No início do século XX foi central a associação entre a República e a novidade política: a República era a “Ideia Nova” – repare-se que o sidonismo voltou a utilizar este argumento – que permitiria atingir a “Pátria Nova”. Sem dúvida que uma das associações mais significativas que o movimento republicano se empenhou em fazer foi a que irmanava República e Pátria. No entanto, este mundo novo que aparecia irmanado com a República, numa “Nova Aurora”, era tranquilo e ordeiro, nunca se associando a novidade à violência.

O discurso republicano recorria frequentemente a expressões e comparações decalcadas do cristianismo. Os republicanos eram os homens de fé. Pregavam o Evangelho sublime dos Direitos do Homem e a sua missão era um verdadeiro apostolado. Mais do que um recurso estilístico esta utilização facilitaria a compreensão aos ouvintes menos habituados a termos políticos e colocava os republicanos como homens puros e de valor.

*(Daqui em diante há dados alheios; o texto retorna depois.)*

-- ==== Sys2Proof/Tests/Slice0.lean ====
section
/-!
SUPPORT. The model's own tests and the witnesses of the statements. Every expected value is taken from
spec/95_test_vectors.md, whose vector each test names; each test runs one step. A witness meets the hypotheses of the
statement it is named after.
-/

namespace Sys2Proof.Tests

open Sys2Proof Sys2Proof.Machine

/-! ## WellFormed: one ill-formed operation for each check -/

/-- One byte more than the length prefix of the letter S can say. -/
def tooLong : List Byte := List.replicate 65536 0

theorem tooLong_unfit : fitsPrefix tooLong = false := by
  rw [fitsPrefix, tooLong, List.length_replicate]; decide

theorem test_ill_formed_crcCompute : (Instr.crcCompute tooLong).wf = false := tooLong_unfit
theorem test_ill_formed_crcVerify : (Instr.crcVerify tooLong 0).wf = false := tooLong_unfit
theorem test_ill_formed_rtuBuild : (Instr.rtuBuild 0 tooLong).wf = false := tooLong_unfit
theorem test_ill_formed_rtuParse : (Instr.rtuParse tooLong).wf = false := tooLong_unfit
theorem test_ill_formed_lnkSend : (Instr.lnkSend tooLong).wf = false := tooLong_unfit
theorem test_ill_formed_tfaAppend : (Instr.tfaAppend tooLong).wf = false := tooLong_unfit
theorem test_ill_formed_mbapParse : (Instr.mbapParse tooLong).wf = false := tooLong_unfit
theorem test_ill_formed_pduExtract : (Instr.pduExtract tooLong 0).wf = false := tooLong_unfit
theorem test_ill_formed_pduWrap : (Instr.pduWrap 0 tooLong).wf = false := tooLong_unfit
theorem test_ill_formed_pduStrip : (Instr.pduStrip tooLong).wf = false := tooLong_unfit
theorem test_ill_formed_pduTcpresp : (Instr.pduTcpresp 0 0 tooLong).wf = false := tooLong_unfit

/-! ## Decoding: the command of every constructor, as the spec prints it, and the refusals of section 2.9 -/

/-- P4. -/
theorem test_decode_crcInit : decode [0x00] = .ok .crcInit := by decide

/-- P4. -/
theorem test_decode_crcByte : decode [0x01, 0x0A] = .ok (.crcByte 0x0A) := by decide

/-- V-SRC-1. -/
theorem test_decode_crcCompute :
    decode [0x02, 0x00, 0x06, 0x01, 0x03, 0x00, 0x00, 0x00, 0x0A] =
      .ok (.crcCompute [0x01, 0x03, 0x00, 0x00, 0x00, 0x0A]) := by decide

/-- V-DEC-10. -/
theorem test_decode_crcVerify :
    decode [0x03, 0x00, 0x06, 0x01, 0x03, 0x00, 0x00, 0x00, 0x0A, 0xCD, 0xC5] =
      .ok (.crcVerify [0x01, 0x03, 0x00, 0x00, 0x00, 0x0A] 0xCDC5) := by decide

/-- P4. -/
theorem test_decode_crcRead : decode [0x04] = .ok .crcRead := by decide

/-- V-RTU-1. -/
theorem test_decode_rtuBuild :
    decode [0x08, 0x11, 0x00, 0x05, 0x03, 0x00, 0x6B, 0x00, 0x03] =
      .ok (.rtuBuild 0x11 [0x03, 0x00, 0x6B, 0x00, 0x03]) := by decide

/-- V-RTU-2. -/
theorem test_decode_rtuParse :
    decode [0x09, 0x00, 0x0B, 0x11, 0x03, 0x06, 0xAE, 0x41, 0x56, 0x52, 0x43, 0x68, 0x49, 0xB3] =
      .ok (.rtuParse [0x11, 0x03, 0x06, 0xAE, 0x41, 0x56, 0x52, 0x43, 0x68, 0x49, 0xB3]) := by decide

/-- V-LNK-3. -/
theorem test_decode_lnkPoll : decode [0x0C] = .ok .lnkPoll := by decide

/-- V-LNK-9. -/
theorem test_decode_lnkSend :
    decode [0x0D, 0x00, 0x08, 0x11, 0x03, 0x00, 0x6B, 0x00, 0x03, 0x76, 0x87] =
      .ok (.lnkSend [0x11, 0x03, 0x00, 0x6B, 0x00, 0x03, 0x76, 0x87]) := by decide

/-- V-LNK-1. -/
theorem test_decode_lnkRxbyte : decode [0x0E, 0x11] = .ok (.lnkRxbyte 0x11) := by decide

/-- V-TFA-1. -/
theorem test_decode_tfaAppend :
    decode [0x10, 0x00, 0x07, 0x00, 0x01, 0x00, 0x00, 0x00, 0x06, 0x11] =
      .ok (.tfaAppend [0x00, 0x01, 0x00, 0x00, 0x00, 0x06, 0x11]) := by decide

/-- V-TFA-4. -/
theorem test_decode_tfaIscomplete : decode [0x11] = .ok .tfaIscomplete := by decide

/-- V-TFA-10. -/
theorem test_decode_tfaReset : decode [0x12] = .ok .tfaReset := by decide

/-- V-MBAP-1. -/
theorem test_decode_mbapParse :
    decode [0x14, 0x00, 0x0C, 0x00, 0x01, 0x00, 0x00, 0x00, 0x06, 0x11, 0x03, 0x00, 0x6B, 0x00, 0x03] =
      .ok (.mbapParse [0x00, 0x01, 0x00, 0x00, 0x00, 0x06, 0x11, 0x03, 0x00, 0x6B, 0x00, 0x03]) := by decide

/-- V-MBAP-9. -/
theorem test_decode_mbapBuild :
    decode [0x15, 0x00, 0x01, 0x11, 0x00, 0x08] =
      .ok (.mbapBuild 0x0001 0x11 8) := by decide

Pouco antes da implantação da República, a partir de 1908, começa ser utilizada com maior frequência a palavra “democracia” associada ao combate do republicanismo. Os republicanos eram aqueles que podiam trazer a democracia, por oposição a uma monarquia que aparecia cada vez mais identificada com o antigo, com o que era 30

reaccionário, com a ditadura e mesmo com o absolutismo. A monarquia era o oposto da separação de poderes, do poder do povo, era algo antigo e que devia ser ultrapassado e isso só era possível com a república. A monarquia era a diferença e o privilégio, e a república era o império de uma lei universal, logo impessoal, e rigorosa. Os republicanos defendiam que não podia existir uma democracia real ou monárquica, já que era uma espécie de oximoro, não concretizável porque contraditório.

A palavra democracia surgia com conotações negativas que os monárquicos se esforçavam por associar a desordem. Perante as campanhas feitas, os republicanos respondem, já em 1910, que não foi a democracia que matou o rei no Terreiro do Paço, nem o Nunes Pedro em Cascais60.

Uma das mudanças mais significativas neste conjunto de significados que vão construindo a ideia de república foi a que associava este conceito ao progresso. Os republicanos associam república a uma determinada leitura da história e das civilizações, pensando-a em termos evolutivos, opondo tradição e progresso.

A ideia de República foi assumindo, ao longo dos anos de propaganda, uma conotação salvífica, de tal modo que a 4 de Outubro de 1910 o jornal republicano radical O Mundo perguntava: “Portugal a caminho da Redenção?” A república, mais do que o bom governo, mais do que o governo eleito pelo povo, era a esperança de dias melhores e a redenção da pátria que se cria doente.